On x86-64 processors (the architecture in virtually every modern desktop, laptop, and server), the general-purpose registers are named rax, rbx, rcx, rdx, rsi, rdi, rsp, rbp, and r8 through r15. Each holds 64 bits — 8 bytes — of data. When the CPU executes an instruction like "add these two numbers," those numbers come from registers. When a function returns a value, that value is placed in rax by convention, and the caller reads it from rax.

This matters for system calls because the program and the kernel communicate through registers. There is no shared memory they can safely write to — the whole point is that they are isolated from each other. Registers are the channel the hardware defines for this.

The Mechanism

A system call is a controlled transfer of execution from user space to kernel space. The word "controlled" is important. The program does not jump to an arbitrary kernel address — it cannot, because kernel memory is not mapped into user space in a way programs can execute. Instead, the program signals its intent, and the CPU transitions to kernel mode at a single, fixed entry point that the kernel itself defined at boot time. The kernel then decides what to do with the request.

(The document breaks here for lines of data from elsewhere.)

/-- R314, R317, R321-R323, R325, R326, R328, R329, R345, R356: the packet engine's own rows. -/
def Obligations.PacketsAreSentAcknowledgedAndRetried : Prop := ∀ (s : State) (n : Nat) (x : TlPort) (back : Nat), x = tl s n →
  back = (if isSrc s n then 400000 else 900000) →
  (tlOn s n = true → attached s n = true →
    (x.sending ≠ 0 ∨ (∃ t, x.backoff = some (t, 1)) ∨ (x.good = none ∧ x.backoff ≠ none) → Completes (.packetTxStart n) s fun u => u = s) ∧
    (x.sending = 0 → (x.good ≠ none ∧ ∀ t, x.backoff ≠ some (t, 1)) ∨ x.backoff = none → Completes (.packetTxStart n) s fun u => Starts n s u) ∧
    (x.sending = 0 → Completes (.packetTxDone n) s fun u => u = s) ∧
    (∀ q hdr runs, x.sending = 1 → x.good = some q → hdr = header s n mGOODCRC 0 q → runs = packetRuns [hdr, crc32 (wordsBytes [hdr])] →
      Completes (.packetTxDone n) s fun u =>
        u.now = max s.now (x.txAt + 468000) ∧ tl u n = { x with
          sending := 0, lineAt := u.now, good := none, rxHigh := endsHigh runs, rxWait := false, backoff := x.backoff.map (fun b => (u.now + back, b.2)) } ∧
        u.out = .packet n hdr [] (crc32 (wordsBytes [hdr])) (lineWave 2000 runs) :: s.out ∧ OnlyPort n s u) ∧
    (∀ c objs hdr crc runs, x.sending = 2 → x.cur = some c →
      (hdr, objs) = (match c.sent with
        | some p => p
        | none => (header s n c.msg.typ (objsSent c.msg (stampAt s (x.txAt + 204000))).length c.seq, objsSent c.msg (stampAt s (x.txAt + 204000)))) →
      crc = crc32 (wordsBytes (hdr :: objs)) → runs = packetRuns (hdr :: objs ++ [crc]) → Completes (.packetTxDone n) s fun u =>
        u.now = max s.now (x.txAt + (468 + 128 * objs.length) * 1000) ∧ OnlyPort n s u ∧ u.out = .packet n hdr objs crc (lineWave 2000 runs) :: s.out ∧
        (c.msg.act ≠ .swapDone ∨ x.swap ≠ some .newDone → tl u n = { x with
          sending := 0, lineAt := u.now, rxHigh := endsHigh runs, rxWait := false, backoff := x.backoff.map (fun b => (u.now + back, b.2))
          cur := some { c with ackDue := some (u.now + 1500000), sent := some (hdr, objs) }
          kaAt := if isSnk s n = true ∧ c.msg.typ = mREQUEST ∧ equalsDc s n (objs.headD 0) = true then u.now else x.kaAt
          syncT1 := if c.msg.act = .syncReq then stampAt s (x.txAt + 204000) else x.syncT1 }) ∧
        (c.msg.act = .swapDone → x.swap = some .newDone → (tl u n).sending = 0 ∧ (tl u n).swap = none ∧ lrole u n = 1 ∧
          (tl u n).cur = some { c with ackDue := some (u.now + 1500000), sent := some (hdr, objs) } ∧ (rd u (TL_CEVENT n)).getLsbD 6 = true)) ∧
    (∀ tfn bytes h crc, x.sending = 3 → (tfn, bytes) = (match x.tun.frame with
        | some f => (f.tfn, if f.ackDue = none then f.bytes else [])
        | none => ((x.tun.next + 255) % 256, [])) →
      h = BitVec.ofNat 32 (tfn % 256 * 2 ^ 24 + x.tun.tack % 256 * 2 ^ 16 + bytes.length) → crc = crc32 (wordBytes h ++ bytes) →
      Completes (.packetTxDone n) s fun u =>
        u.now = max s.now (x.txAt + (101 + 8 * bytes.length) * 1000) ∧ (tl u n).sending = 0 ∧
        u.out = .tunnel n h bytes crc (lineWave 500 (tunnelRuns h bytes crc)) :: s.out ∧ OnlyPort n s u ∧
        (tl u n).tun.ackOwed = false ∧ (tl u n).tun.waiting = x.tun.waiting ∧
        (∀ f, x.tun.frame = some f → (tl u n).tun.frame = some { f with ackDue := f.ackDue <|> some (u.now + 1000000) })) ∧
    (∀ line runs half dr, runs = (lineOut s n).1 → half = (lineOut s n).2 → dr = halfBits true runs →
      (x.sending = 0 → Completes (.txCollision n line) s fun u => u = s) ∧
      (x.sending ≠ 0 → (∀ j, j + 1 < dr.length → j + 1 < line.length → dr[j]? ≠ (line)[j]? → dr[j + 1]? = (line)[j + 1]?) →
        Completes (.txCollision n line) s fun u => u = s) ∧
      (∀ k m, x.sending ≠ 0 → k + 1 < dr.length → k + 1 < line.length → dr[k]? ≠ (line)[k]? → dr[k + 1]? ≠ (line)[k + 1]? →
        (∀ j < k, dr[j]? ≠ (line)[j]? → dr[j + 1]? = (line)[j + 1]?) → m = max s.now (x.txAt + (k + 1) * half + half / 2) →
        Completes (.txCollision n line) s fun u =>
          u = setTl { s with now := m } n { x with sending := 0, lineAt := m, backoff := some (m + back, x.sending) })) ∧
    (x.backoff = none ∨ x.sending ≠ 0 → Completes (.collisionBackoffEnd n) s fun u => u = s) ∧
    (∀ t k, x.sending = 0 → x.backoff = some (t, k) → Completes (.collisionBackoffEnd n) s fun u =>
      Starts n (setTl { s with now := max s.now t } n { x with backoff := none }) u) ∧
    (∀ r rest, Delivered n mGOODCRC r rest s →
      (∀ c, x.cur = some c → c.ackDue ≠ none → hSeq r.hdr = c.seq →
        (c.msg.act = .none → c.msg.typ ≠ mSOFT_RESET → x.own = none → Completes (.goodcrc n) s fun u =>
          u = setTl s n { x with inbox := rest, cur := none, txSeq := (c.seq + 1) % 16 }) ∧
        (∀ t y, c.msg.act = .vendor t → x.own = none → getTag s t = some y → y.state ≠ .done → Completes (.goodcrc n) s fun u => Ended t stSUCCESS 0 0 u ∧
          tl u n = { x with inbox := rest, cur := none, txSeq := (c.seq + 1) % 16 }) ∧
        (c.msg.act = .none → (x.own = some .request ∧ c.msg.typ = mREQUEST) ∨ (x.own = some .getCaps ∧ c.msg.typ = mGET_CAPS) ∨
            (x.own = some .lesSwap ∧ c.msg.typ = mLES_SWAP) ∨ (x.own = some .reattach ∧ c.msg.typ = mREATTACH) → Completes (.goodcrc n) s fun u =>
          u = setTl s n { x with inbox := rest, cur := none, txSeq := (c.seq + 1) % 16, ownDue := some (s.now + 30000000) })) ∧
      (x.cur = none ∨ (∀ c, x.cur = some c → hSeq r.hdr ≠ c.seq ∨ c.ackDue = none) → Completes (.goodcrc n) s fun u =>
        u = setTl s n { x with inbox := rest })) ∧
    (∀ c d, x.cur = some c → c.ackDue = some d →
      (c.tries < 2 → Completes (.ackTimeout n) s fun u =>
        u = setTl { s with now := max s.now d } n { x with cur := some { c with tries := c.tries + 1, ackDue := none } }) ∧
      (2 ≤ c.tries → Completes (.ackTimeout n) s fun u => u.now = max s.now d ∧ (tl u n).cur = none ∧
        getF u (TL_ERRS_TX_FAILS n) = satTo 255 (getF s (TL_ERRS_TX_FAILS n) + 1) ∧ (rd u (TL_EVENT n)).getLsbD 4 = true ∧
        (c.msg.typ ≠ mSOFT_RESET → (tl u n).answers = [{ typ := mSOFT_RESET, objs := [], act := .none }] ∧ (tl u n).txSeq = 0 ∧
          (tl u n).rxSeq = none ∧ (rd u (TL_EVENT n)).getLsbD 6 = true ∧ astate u n = astate s n) ∧
        (c.msg.typ = mSOFT_RESET → bootSrc s n = true → (tl u n).softRepeat = some (u.now + 1000000000) ∧ astate u n = astate s n) ∧
        (c.msg.typ = mSOFT_RESET → bootSrc s n = false → astate u n = aREATTACH ∧ LeftAttached n s u ∧ (tl u n).nextPref = none))) ∧
    (x.cur = none ∨ (∀ c, x.cur = some c → c.ackDue = none) → Completes (.ackTimeout n) s fun u => u = s) ∧
    (∀ r rest, Delivered n mSOFT_RESET r rest s → Completes (.softReset n) s fun u => (tl u n).txSeq = 0 ∧ (tl u n).rxSeq = none ∧
      (tl u n).cur = none ∧ getF u (TL_CSTATE_MODES n) = 0 ∧ (rd u (TL_EVENT n)).getLsbD 6 = true ∧ astate u n = astate s n ∧
      (isSrc s n = true → (tl u n).heard = false ∧ (tl u n).news = [] ∧ rd u (TL_CONTRACT n) = rd s (TL_CONTRACT n))) ∧
    (Completes (.softResetRepeat n) s fun u => (x.softRepeat = none → u = s) ∧
      (∀ d, x.softRepeat = some d → u.now = max s.now d ∧ (tl u n).softRepeat = none ∧ (tl u n).txSeq = 0 ∧
        (tl u n).answers = [{ typ := mSOFT_RESET, objs := [], act := .none }] ∧ (rd u (TL_EVENT n)).getLsbD 6 = true))) ∧
  (∀ e ∈ [(Instr.goodcrc n, mGOODCRC), (.softReset n, mSOFT_RESET), (.getCaps n, mGET_CAPS), (.caps n, mCAPS), (.ident n, mIDENT),
      (.request n, mREQUEST), (.accept n, mACCEPT), (.reject n, mREJECT), (.wait n, mWAIT), (.notSupported n, mNOT_SUPPORTED),
      (.psReady n, mPS_READY), (.lesSwap n, mLES_SWAP), (.reattach n, mREATTACH), (.vendor n, mVENDOR)],
    tlOn s n = false ∨ attached s n = false ∨ (∀ r ∈ x.inbox, hType r.hdr ≠ e.2) → Completes e.1 s fun u => u = s) ∧
  (tlOn s n = false ∨ attached s n = false → ∀ w l, ∀ i ∈ [Instr.packetTxStart n, .packetTxDone n, .txCollision n l, .collisionBackoffEnd n,
    .packetReceived n w, .tunnelFrameReceived n w, .ackTimeout n, .softResetRepeat n, .tunnelAckTimeout n, .responseTimerExpire n, .getCapsRetry n,
    .sinkPsTimerExpire n, .sourcePsTimerExpire n, .transitionSettled n, .holdoffExpire n, .sinkKeepaliveExpire n, .sourceKeepaliveExpire n,
    .tripRetryExpire n, .lesSwapOffDone n, .lesSwapOnDone n, .lesSwapStepTimeout n, .vdmTimeout n, .digestSend n, .syncSend n, .budgetSend n],
    Completes i s fun u => u = s)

The sequence for a typical system call on x86-64 Linux:

Step 1. The program places a number in the rax register. This number is the system call number — a fixed integer that identifies which operation is being requested. On x86-64 Linux, read is 0, write is 1, open is 2, close is 3. These numbers are defined in the kernel source at arch/x86/entry/syscalls/syscall_64.tbl and never change between kernel versions — existing software depends on them remaining stable.

Step 2. Arguments go into the registers rdi, rsi, rdx, r10, r8, and r9, in that order. A write call takes three arguments: a file descriptor, a pointer to the data to write, and the number of bytes. A file descriptor is an integer the kernel assigns when a program opens a file, socket, or any other resource — it is how the program refers back to that resource in future calls. So rdi gets the file descriptor, rsi gets the memory address of the data, rdx gets the byte count. You might notice the fourth argument slot is r10 rather than rcx, which is what the standard C calling convention uses. The reason is hardware: when the CPU executes the syscall instruction, it saves the return address — the point in user space to resume after the call — directly into rcx, overwriting whatever was there. The kernel developers had no choice but to use r10 for the fourth argument instead.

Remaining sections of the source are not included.